RIAA Tracking Songs by MD5 Hashes
aSiTiC writes "Apparently RIAA has obtained some technical experts in their prosecution of file swappers. Currently they are tracking traded mp3 files from the Napster network by matching MD5 hashes. This seems quite interesting but I was under the assumption that identical hashes could be created with identical rips and id3v2 tagging. Now may be the time to update your illegal mp3 file MD5 hash sums."
The md5 hashing algorithm has been proven to contain flaws allowing two files to produce identical md5 sums.
The only way for two files to have the same MD5 hash is for them to both be encoded with the same encoder, from the same WAV file, with the same bitrate and all advanced options, and to have exactly the same ID3 information, the same filesize, and to be identical to the last bit.
Otherwise, the MD5 will be nothing like the same, for two perfectly identical songs where one has a spelling error in one field of the ID3 tag.

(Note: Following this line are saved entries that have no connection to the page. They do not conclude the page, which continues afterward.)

-- ==== Sys2Proof/Machine/Takes.lean ====
section
/-!
DEFINITION. The take controller's commands (R207 to R244): undo and SWB messages, the steps of a cut, group cuts, reel
blocks and records, online rollback, and the writes of TDn_CFG, TDn_SEG1 and TDn_CMD.
-/
namespace Sys2Proof.Machine

/-- Whether a line lies in a domain that spans the group and is homed here, so that another package's UNDO and SWB for it come
here (R233). -/
def State.spansHere (s : State) (dom line : Nat) : Bool := s.flag (F.TDn_CFG_SPAN dom) && s.homedHere (line * 64)

/-- UNDO (R217, R219, R221, R233): the home's controller accepts an entry a die has sent, or another package, unless it has no room
or the line's SWB has not arrived. An entry for a line homed elsewhere leaves over a P-link. -/
def execUndo (a : Agent) (e : UndoEntry) (s : State) : Res :=
  .next (if !s.hears a then s.stale a
    else match a with
      | .die d =>
        if !s.linked d.val || !s.undoOut.contains (d.val, e) || (s.swbOut.any fun m => m.line == e.line && !m.sent) then s
        else if !s.homedHere (e.line * 64) then
          ({ s with undoOut := s.undoOut.erase (d.val, e) }).packetOut (.pkg (Fin.ofNat 16 (homeP (e.line * 64)))) e.line
        else if !s.undoRoom e.dom.val e.take then s
        else (({ s with undoOut := s.undoOut.erase (d.val, e) }).acceptUndo e).send .undoAcc a e.line
      | _ =>
        if s.spansHere e.dom.val e.line && s.undoRoom e.dom.val e.take then (s.acceptUndo e).send .undoAcc a e.line else s)

/-- UNDO_ACC (R218): the line stops being undo-pending, and what waited for it goes on. -/
def execUndoAcc (d : DieNo) (line : LineNo) (s : State) : Res :=
  .next (if s.linked d.val && (s.hasMsg .undoAcc (.die d) line || !s.homedHere (line * 64)) then
      let s := s.recv .undoAcc (.die d) line
      let r := s.line line
      (s.setLine line { r with undoP := r.undoP.erase d.val }).homeRun line
    else s)

/-- A line of the cutting take arrives at its home and is held (R220, R225), or discarded and counted while its domain rolls back
(R237). -/
def State.takeSwb (s : State) (line : Nat) (v : LineData) (poison : Bool) (ks dom : Nat) : State :=
  if s.rolling dom then s.inc (F.TDn_DISC_COUNT dom) 1 else s.hold line v poison ks dom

I imagine for any one song, there are many many different MD5sums out there, although perhaps one or another good quality version would exists on hundreds of different PCs...
Conversion Rate Optimisation French / English consultant
hmm Isn't that how k-sig, built into Kazaa Lite K++, works, by tracking MD5 hashes so ppl get exactly the file they want.

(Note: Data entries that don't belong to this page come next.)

-- ==== Sys2Proof/Machine/Fence.lean ====
section
/-!
DEFINITION. Containment: reclaiming a lost agent's lines (R203), fencing a C-die (R431, R432), errors found in arrays
(R413, R422), core sparing (R425 to R430), and the clearing of machine-check banks.
-/
namespace Sys2Proof.Machine

/-! Reclaim. -/

/-- Whether a home request comes from an agent. -/
def HomeReq.from? (q : HomeReq) (a : Agent) : Bool := q.by == some a

/-- An owned line of a lost agent (R203): a VOLATILE one is poisoned at home and counted, a PERSISTENT one spoils its
domain. -/
def State.reclaimOwned (s : State) (line : Nat) : State :=
  let r := s.line line
  let s := s.setLine line { r with data := none, poison := false, pd := false }
  match s.domOf (line * 64) with
  | some d => s.spoil d
  | none =>
    if s.homedHere (line * 64) then
      (s.toMemory line (BitVec.allOnes 64) (s.homeLine line r.kslot).data true false r.kslot).inc F.DIR_POISONED_COUNT 1
    else s

/-- One line is reclaimed from an agent (R203): its requests are discarded, its copies go, and an answer awaited from it is
taken as RSP_I. A write-back or eviction that the home has received is consumed with the transaction it waits for. -/
def State.reclaimLine (s : State) (a : Agent) (line : Nat) : State :=
  let r := s.line line
  let drop (r : LineRec) : LineRec := match agentDie a with
    | some d => { (r.setSt d .i) with
        evict := SMap.keep (fun k e => k != d || e.consumed) r.evict, undoP := r.undoP.filter fun x => x != d,
        hold := r.hold.filter fun x => x != d, gotGo := SMap.del r.gotGo d, gotDat := SMap.del r.gotDat d }
    | none => r
  let kept := (SMap.find? r.evict (agentNo a)).elim false (·.consumed)
  let owned := r.dir = .owned && r.present a && r.holders.length ≤ 1 && !kept
  let r1 : LineRec := { drop r with out := r.out.filter fun q => !q.from? a, queue := r.queue.filter fun q => !q.from? a }
  let r1 := { r1 with txn := r1.txn.map fun (t : HomeTxn) => if t.req.from? a then { t with req := .cur .hub } else t }
  let s := match a with | .die d => s.forget d.val line | _ => s
  let s := s.setLine line (if kept then r1 else r1.dropAgent a)
  let s := if owned then s.reclaimOwned line else s
  let r := s.line line
  match r.txn with
  | some t =>
    if t.snp.contains a || t.evx.contains a then
      (s.setLine line { r with txn := some { t with
        snp := t.snp.filter fun x => x != a, evx := t.evx.filter fun x => x != a } }).homeFinish line
    else s.homeFinish line
  | none => s.homeRun line

/-- Every line that names a lost agent is reclaimed (R203), and its messages are dropped. -/
def State.reclaim (s : State) (a : Agent) (remote : Bool) (n : Nat) : State :=
  let s := { s with msgs := s.msgs.filter fun m => m.agent != a }
  let s := match agentDie a with
    | some d => { s with undoOut := s.undoOut.filter fun u => u.1 != d, swbOut := s.swbOut.filter fun m => m.die != d }
    | none => s
  let s := s.lines.foldl (fun s c => s.reclaimLine a c.1) s
  let s := { s with msgs := s.msgs.filter fun m => m.agent != a }
  (s.wr F.DIR_RECLAIM_REMOTE (b2n remote)).wr F.DIR_RECLAIM_AGENT n

/-! Cuts no longer wait for a die. -/

/-- A domain's cut or rollback stops waiting for the structures of die d (R212, R224, R237). -/
def State.unwait (s : State) (d k : Nat) : State :=
  let x := s.dom k
  let s := s.setDom k { x with
    acks := x.acks.filter fun y => y != d,
    l2Left := x.l2Left.filter fun y => y / 5 != d, l3Left := x.l3Left.filter fun y => y / 16 != d,
    purgeL2 := x.purgeL2.filter fun y => y / 5 != d, purgeL3 := x.purgeL3.filter fun y => y / 16 != d,
    did := x.did.filter fun y => (if y < 60 then y / 5 else (y - 60) / 16) != d }
  let s := if x.step = .advance && (s.dom k).acks == [] then s.cutSweep k else s
  (s.sweepEnd k).purgeEnd k

/-! Fencing. -/

/-- The vectors and notices pending at threads of die d are withdrawn and counted (R431, step 4). -/
def State.withdrawCues (s : State) (d : Nat) : State :=
  let mine (t : Option Nat) : Bool := match t with | some t => t / 36 == d | none => false
  let s := s.listedVecs.foldl (fun s v =>
    if s.flag (F.CUEV_PEND v) && !s.flag (F.CUEV_VIRT v) && mine (tidOfGtid (s.rd (F.CUEV_TARGET v) % 1024)) then
      (s.wr (F.CUEV_PEND v) 0).cueDrop else s) s
  (List.range 36).foldl (fun s i =>
    let t := 36 * d + i
    let x := s.thrN t
    if x.notices == [] then s
    else x.notices.foldl (fun s _ => s.cueDrop) (s.setThrN t { x with notices := [] })) s

/-- Store PKG_DIEd.STATE, with PKG_CAPS.RUNNING following it (R327). -/
def State.setDie (s : State) (d st : Nat) : State :=
  let s := s.wr (F.PKG_DIEd_STATE d) st
  let m := s.rd F.PKG_CAPS_RUNNING
  let rest := if m / 2 ^ d % 2 = 1 then m - 2 ^ d else m
  s.wr F.PKG_CAPS_RUNNING (if st = 0 then rest + 2 ^ d else rest)

/-- Both D-links of a die go DOWN where they were in training or UP (R315). -/
def State.dlinksDown (s : State) (d : Nat) : State :=
  [2 * d, 2 * d + 1].foldl (fun s j =>
    if s.rd (F.DL_STAT_STATE j) = 1 || s.rd (F.DL_STAT_STATE j) = 2 then s.wr (F.DL_STAT_STATE j) 0 else s) s

/-- The record that the H-die keeps of a die's fatal error (R432). -/
def State.dieRecord (s : State) (d : Nat) (r : BankRec) : State :=
  let s := (s.wrw (A.MC_DIEFATALd d 0) r.status).wrw (A.MC_DIEFATALd d 1) r.addr
  let s := (s.wrw (A.MC_DIEFATALd d 2) r.misc).wrw (A.MC_DIEFATALd d 3) r.slate
  (s.wr (F.MC_DIEBANKd_BANK d) r.bank).wr (F.MC_DIEBANKd_V d) 1

/-- The record the H-die fills itself (R432). -/
def State.timeoutRecord (s : State) (d : Nat) : BankRec :=
  { status := BitVec.ofNat 64 (2 ^ 63 + 3 * 2 ^ 60 + 15 * 2 ^ 16 + 5 * 2 ^ 8 + 0x92), addr := 0, misc := 0, slate := s.slate,
    bank := 341 + d }

/-- MC_GSTAT.PENDING is set where an asynchronous machine check waits that no thread can take (R418). -/
def State.mcPoll (s : State) : State :=
  if !s.mcPend.isEmpty && s.mcRoute.isNone then s.wr F.MC_GSTAT_PENDING 1 else s

/-- A C-die is fenced (R431, steps 1 to 4); reclaim stays marked until its end is reported. -/
def State.fence (s : State) (d : Nat) : State :=
  if !s.dieRunning d then s
  else
    let s := (s.setDie d 3).dlinksDown d
    let s := { s with
      sl := { s.sl with settled := s.sl.settled.filter fun x => x != d }, sparing := SMap.del s.sparing d }
    let s := (s.wr F.DIR_RECLAIM_BUSY 1).wr (F.CORE_SPARE_BUSY d) 0
    let s := s.reclaim (.die (Fin.ofNat 12 d)) false d
    let s := (List.range 8).foldl (fun s k => s.unwait d k) s
    let s := (s.withdrawCues d).mcPoll
    { s with reclaims := s.reclaims ++ [d] }

/-- DIE_FENCE (R431): a write of DIE_RSTd.FENCE, from M. -/
def execDieFence (d : DieNo) (lvl : Lvl) (s : State) : Res := .next (if lvl.val = 3 then s.fence d.val else s)

/-- FATAL_DIE_REPORT (R412, R431, R432): with the bank's contents, where they arrive. -/
def execFatalDieReport (d : DieNo) (bank : Option BankRec) (s : State) : Res :=
  .next (if s.dieRunning d.val then (s.dieRecord d.val (bank.getD (s.timeoutRecord d.val))).fence d.val else s.stale (.die d))

/-- Every core of a die stops issuing (R324). -/
def State.stopDie (s : State) (d : Nat) : State :=
  ((List.range 18).foldl (fun s l => s.setCore (18 * d + l) { s.core (18 * d + l) with stopped := true }) s).mcPoll

/-- HEARTBEAT_TIMEOUT (R324): at the H-die, the die is fenced; at the die, it stops issue. -/
def execHeartbeatTimeout (d : DieNo) (atHub : Bool) (s : State) : Res :=
  .next (if atHub then
      if s.dieRunning d.val then (s.dieRecord d.val (s.timeoutRecord d.val)).fence d.val else s
    else s.stopDie d.val)

/-- FENCE_RECLAIM_DONE (R431, step 5): MC_DIE_FENCED goes to the route thread. -/
def execFenceReclaimDone (d : DieNo) (s : State) : Res :=
  .next (if s.reclaims.contains d.val then
      let s := { s with reclaims := s.reclaims.filter fun x => x != d.val }
      let s := s.wrIf (s.reclaims == []) F.DIR_RECLAIM_BUSY 0
      s.mcQueue 0x92 (BitVec.ofNat 64 d.val)
    else s)

/-! Errors found in arrays (R413). -/

/-- The bank of a structure's unit (R414). -/
def arrayBank (e : ArrayErr) : Nat :=
  if e.struct = 5 || e.struct = 6 || e.struct = 7 || e.struct = 11 then 240 + 5 * e.die + e.unit
  else if e.struct = 8 || e.struct = 9 || e.struct = 10 || e.struct = 14 then 300 + e.die
  else if e.struct = 16 then 328 else if e.struct = 17 then 312 + e.unit else if e.struct = 19 then 329
  else 20 * e.die + e.unit

/-- The WAYDIS register of an L2 or L3 way (R436). -/
def waydisAddr (e : ArrayErr) : Nat := if e.struct ≤ 7 then A.WAYDIS_L2k e.die e.unit else A.WAYDIS_L3s e.die e.unit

Changing MD5 hashes on songs to avoid RIAA would also lessen the effectiveness of K-SIG. Trading hashes of know working files was one of the ways ppl on P2p avoided downloading those fake RIAA files.
Yes, because for them to know that you have the MP3s, you have to be sharing them, which is the illegal part.
-- Dr. Eldarion --
Any modification, to ANY bit of the file covered by the hash, will change the MD5 hash (that's how hashes work). If you assume the hash includes the ID3 tag info, then simply editing the info (putting something in the notes field, for example) would change the hash.
On the other hand, if I were the RIAA attempting to identify common files in this way, I might be inclined to exclude the ID3 tag from the MD5 computation since it is so easily modified.
Any changes to the actual content, though, will ripple into the MD5 computation.
Short answer: "normalizing" the file for volume, or even chopping off a few seconds of trailing silence with something like CoolEdit will certainly change the hash and make it distinct from whatever their baseline hash value is.
The only problem is that a lot of file sharing software uses the fact that 2 files (from different sources) have the same hash in order to swarm the download from multiple sources. If everybody goes around intentionally making their mp3s have different hashes, swarming basically won't work anymore.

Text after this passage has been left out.